This repo contains shapes.py, a basic ray tracing algorithm, along with several example images charting the development of the algorithm in test-images
•To generate an image, you must first create a world object
•A world can be thought of as a three dimensional grid with shapes, lights, a camera, and a screen
•Points on this grid are represented as numpy arrays of length 3
•To generate an image, call worldname.draw(filename). Filename is a string including a file extension that python image library supports for rgba inputs (.png is a good choice)
•A camera is a fixed point recessed from the screen by an input distance
•A screen is an object of input width/height in the xy plane at z=0
•The resolution of the screen determines the number of pixels generated in the image produced
•A screen is centered with respect to the camera (shortest path from camera to screen passes through center of screen)
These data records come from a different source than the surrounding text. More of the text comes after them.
-- ==== Sys2Proof/Machine/Engine.lean ====
section
/-! DEFINITION. One step of the execution engine (spec 30_encoding.md R125 to R127,
44_stack_io_machine.md R292, 60_exceptions.md R310, R326). -/

namespace Sys2Proof.Machine

/-- PC past the instruction (R125), and the bookkeeping before the operation (R326): EISHADOW is cleared,
and an interrupt held over from it leaves PENDING. No operation reads PENDING, so this may stand before
the operation, and a faulting operation has then dropped the interrupt (DEDUCED, unsafe:
notes/assumptions/7.md). -/
def beginOperation (i : Instr) (s : State) : State :=
  ((s.setPc (s.pc + BitVec.ofNat 16 i.size)).setEiShadow false).setPending
    (if s.eiShadow = true then none else s.pending)

/-- The interrupt held over from the EI shadow that this step ends (R326). -/
def heldInterrupt (s : State) : Option (BitVec 3) := if s.eiShadow = true then s.pending else none

/-- The bookkeeping after the operation (R326): the held interrupt is accepted if INTE is 1, else
dropped; the step reports `cycles` and the cost of the acceptance. -/
def endOperation (held : Option (BitVec 3)) (cycles : Nat) (s : State) : StepOut :=
  match held with
  | none => .next (s, cycles)
  | some n =>
    if s.inte = true then
      match accept n s with
      | .next (s1, extra) => .next (s1, cycles + extra)
      | .fault f => .fault f
      | .refused r => .refused r
    else .next (s, cycles)

/-- The step of a fetched instruction: the operation, then the bookkeeping after it. -/
def runInstr (i : Instr) (s : State) : StepOut :=
  let s1 := beginOperation i s
  match exec i s1 with
  | .next s2 => endOperation (heldInterrupt s) (instrCycles i s1) s2
  | .fault f => .fault f
  | .refused r => .refused r

/-- `Step()` (R125, R292, R310): the next state and the cycles it reports. A faulted machine takes no
step: it answers the fault it holds. A halted machine fetches nothing and only lets time pass. -/
def engineStep (s : State) : StepOut :=
  match s.fault with
  | some r => raise s r
  | none =>
    if s.halt = true then .next (s, s.cfg.haltIdleCycles)
    else
      match fetch s with
      | .error r => raise s r
      | .ok i => runInstr i s

end Sys2Proof.Machine
end

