/-- R220 to R222 (9 instructions): what CMP's flags say of A and the operand, nothing else being written. Z says they are equal, CY that the operand is the greater. -/
def Obligations.CompareResult : Prop :=
  ∀ (s : State) (i : Instr) (v : Byte), aluForm .cmp s v i →
    ∃ f : Flags, exec i s = .next { s with flags := f } ∧ (f.z = true ↔ s.a = v) ∧
      (f.cy = true ↔ s.a.toNat < v.toNat) ∧ f.s = (s.a - v).getLsbD 7 ∧
      f.p = decide (popcount (s.a - v) % 2 = 0) ∧ (f.ac = true ↔ v.toNat % 16 ≤ s.a.toNat % 16)

/-- R210, with R211 to R219 (27 instructions): ANA, XRA and ORA in every operand form. -/
def Obligations.LogicalResult : Prop :=
  ∀ (s : State) (i : Instr) (v : Byte),
    (aluForm .ana s v i → exec i s = .next { s with
      a := s.a &&& v, flags := resultFlags (s.a &&& v) false (s.a.getLsbD 3 || v.getLsbD 3) }) ∧
    (aluForm .xra s v i → exec i s = .next { s with
      a := s.a ^^^ v, flags := resultFlags (s.a ^^^ v) false false }) ∧
    (aluForm .ora s v i → exec i s = .next { s with
      a := s.a ||| v, flags := resultFlags (s.a ||| v) false false })

/-- R184, R186 (14 instructions): INR r and DCR r; CY is kept. -/
def Obligations.IncrementRegisterResult : Prop :=
  ∀ (rd : Reg8) (s : State),
    exec (.inr rd) s = .next { s.setReg rd (s.reg rd + 1) with
      flags := resultFlags (s.reg rd + 1) s.flags.cy (decide ((s.reg rd).toNat % 16 = 15)) } ∧
    exec (.dcr rd) s = .next { s.setReg rd (s.reg rd - 1) with
      flags := resultFlags (s.reg rd - 1) s.flags.cy (decide ((s.reg rd).toNat % 16 ≠ 0)) }

/-- R185, R187: INR M and DCR M in RAM; and where the byte can be read but the write faults, the flags
are already written when the machine stops. -/
def Obligations.IncrementMemoryResult : Prop :=
  ∀ (s : State) (v : Byte), memRead s s.hl = .ok v →
    let up := resultFlags (v + 1) s.flags.cy (decide (v.toNat % 16 = 15))
    let down := resultFlags (v - 1) s.flags.cy (decide (v.toNat % 16 ≠ 0))
    (∀ off, ramAt s s.hl off →
      exec .inrM s = .next { s with flags := up, store := Memory.write s.store off (v + 1) } ∧
      exec .dcrM s = .next { s with flags := down, store := Memory.write s.store off (v - 1) }) ∧
    (resolveWrite s.cfg s.hl = .rejected → s.cfg.romWritePolicy = .fault →
      exec .inrM s =
        .fault (.romWrite s.hl { s with flags := up, fault := some (.romWrite s.hl) }) ∧
      exec .dcrM s =
        .fault (.romWrite s.hl { s with flags := down, fault := some (.romWrite s.hl) })) ∧
    (resolveWrite s.cfg s.hl = .rejected → s.cfg.romWritePolicy = .ignore →
      exec .inrM s = .next { s with flags := up } ∧ exec .dcrM s = .next { s with flags := down })

/-- R188, R189, R190 (12 instructions): INX and DCX modulo 2^16 with no flag; DAD into HL with CY the
carry out of bit 15. -/
def Obligations.PairArithmeticResult : Prop :=
  ∀ (rp : RegPair) (s : State),
    exec (.inx rp) s = .next (s.setPair rp (BitVec.ofNat 16 ((s.pair rp).toNat + 1))) ∧
    exec (.dcx rp) s = .next (s.setPair rp (BitVec.ofNat 16 ((s.pair rp).toNat + 0xFFFF))) ∧
    exec (.dad rp) s = .next { s.setPair .hl (s.pair .hl + s.pair rp) with
      flags := { s.flags with
        cy := decide (0xFFFF < (s.pair .hl).toNat + (s.pair rp).toNat) } }

/-- R191: DAA, in the words of its pseudocode. -/
def Obligations.DaaResult : Prop :=
  ∀ s : State,
    let lo := s.a.toNat % 16
    let hi := s.a.toNat / 16
    let low := decide (9 < lo ∨ s.flags.ac = true)
    let high := decide (9 < hi ∨ s.flags.cy = true ∨ (9 ≤ hi ∧ 9 < lo))
    let corr := 6 * low.toNat + 0x60 * high.toNat
    let r : Byte := BitVec.ofNat 8 (s.a.toNat + corr)
    exec .daa s = .next { s with
      a := r
      flags := resultFlags r (high || s.flags.cy) (decide (15 < lo + 6 * low.toNat)) }

/-- R170, R191: ADI followed by DAA adds packed decimal bytes: two digits of the sum in A, the hundred
in CY. -/
def Obligations.DecimalAddition : Prop :=
  ∀ (s s1 s2 : State) (v : Byte), isDecimal s.a → isDecimal v →
    exec (.adi v) s = .next s1 → exec .daa s1 = .next s2 →
    isDecimal s2.a ∧
      decimalValue s2.a + 100 * s2.flags.cy.toNat = decimalValue s.a + decimalValue v

/-- R223 to R229: the rotates, with the value in numbers, and CMA, CMC and STC. -/
def Obligations.RotateAndFlagResult : Prop :=
  ∀ s : State,
    let n := s.a.toNat
    let c := s.flags.cy.toNat
    exec .rlc s = .next { s with
      a := BitVec.ofNat 8 (n * 2 % 256 + n / 128)
      flags := { s.flags with cy := decide (128 ≤ n) } } ∧
    exec .rrc s = .next { s with
      a := BitVec.ofNat 8 (n / 2 + n % 2 * 128)
      flags := { s.flags with cy := decide (n % 2 = 1) } } ∧
    exec .ral s = .next { s with
      a := BitVec.ofNat 8 (n * 2 % 256 + c), flags := { s.flags with cy := decide (128 ≤ n) } } ∧
    exec .rar s = .next { s with
      a := BitVec.ofNat 8 (n / 2 + c * 128), flags := { s.flags with cy := decide (n % 2 = 1) } } ∧
    exec .cma s = .next { s with a := BitVec.ofNat 8 (255 - n) } ∧
    exec .cmc s = .next { s with flags := { s.flags with cy := !s.flags.cy } } ∧
    exec .stc s = .next { s with flags := { s.flags with cy := true } }

/-! ## Branches and the stack -/

/-- R45, R250, R251, R257 (10 instructions): JMP, Jcc taken and not, PCHL. Each condition tests one
flag. -/
def Obligations.JumpResult : Prop :=
  ∀ (w : Word) (s : State),
    exec (.jmp w) s = .next { s with pc := w } ∧ exec .pchl s = .next { s with pc := s.pair .hl } ∧
    exec (.jnz w) s = .next (if s.flags.z = false then { s with pc := w } else s) ∧
    exec (.jz w) s = .next (if s.flags.z = true then { s with pc := w } else s) ∧
    exec (.jnc w) s = .next (if s.flags.cy = false then { s with pc := w } else s) ∧
    exec (.jc w) s = .next (if s.flags.cy = true then { s with pc := w } else s) ∧
    exec (.jpo w) s = .next (if s.flags.p = false then { s with pc := w } else s) ∧
    exec (.jpe w) s = .next (if s.flags.p = true then { s with pc := w } else s) ∧
    exec (.jp w) s = .next (if s.flags.s = false then { s with pc := w } else s) ∧
    exec (.jm w) s = .next (if s.flags.s = true then { s with pc := w } else s)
•Currently worlds can contain planes, spheres, and blocks of arbitrary dimensions.
•Class Ray supports the implementation of these shapes.
•Rays are defined by two points. The first point is fixed.
•Planes are defined by a fixed point and a normal ray
•Spheres are defined by a central point and a radius
•Blocks are defined by a fixed 'anchor point' and three rays
•Planes, spheres and blocks can have colors input as six character RGB hex values (e.g. 'A176C2')
•Rays, planes, and blocks can be rotated about their fixed points
•world.get_points generates a list of points in the screen based on the dimensions and resolution of the screen
•For each point, world.get_pixels creates a ray from the camera through the point.
•world.get_nearest_intersection finds the first intersection between the ray and a shape in the field
•world.get_lighting finds the summed light coming to the intersection point from all lights in the field
•lighting is ignored from a given light if there are any shapes between that light and the intersection point
•world.get_ambient_lighting gets ambient light for the intersection point based on the lights in the field
•world.get_pixels returns lighting for all points as a list of RGBA tuples
•world.draw generates the image using the list of pixels and python image library
•NB: The lighting scheme accounts for RGB values on an individual basis. Illumination reflects the minimum of the elementwise RGB values of the shape and the light, scaled down by the angle of incidence.
•Speed
•Add reflections/refractions/transparency
•Add additional shape classes (polygonal meshes?)
•Improve illumination of dark side of objects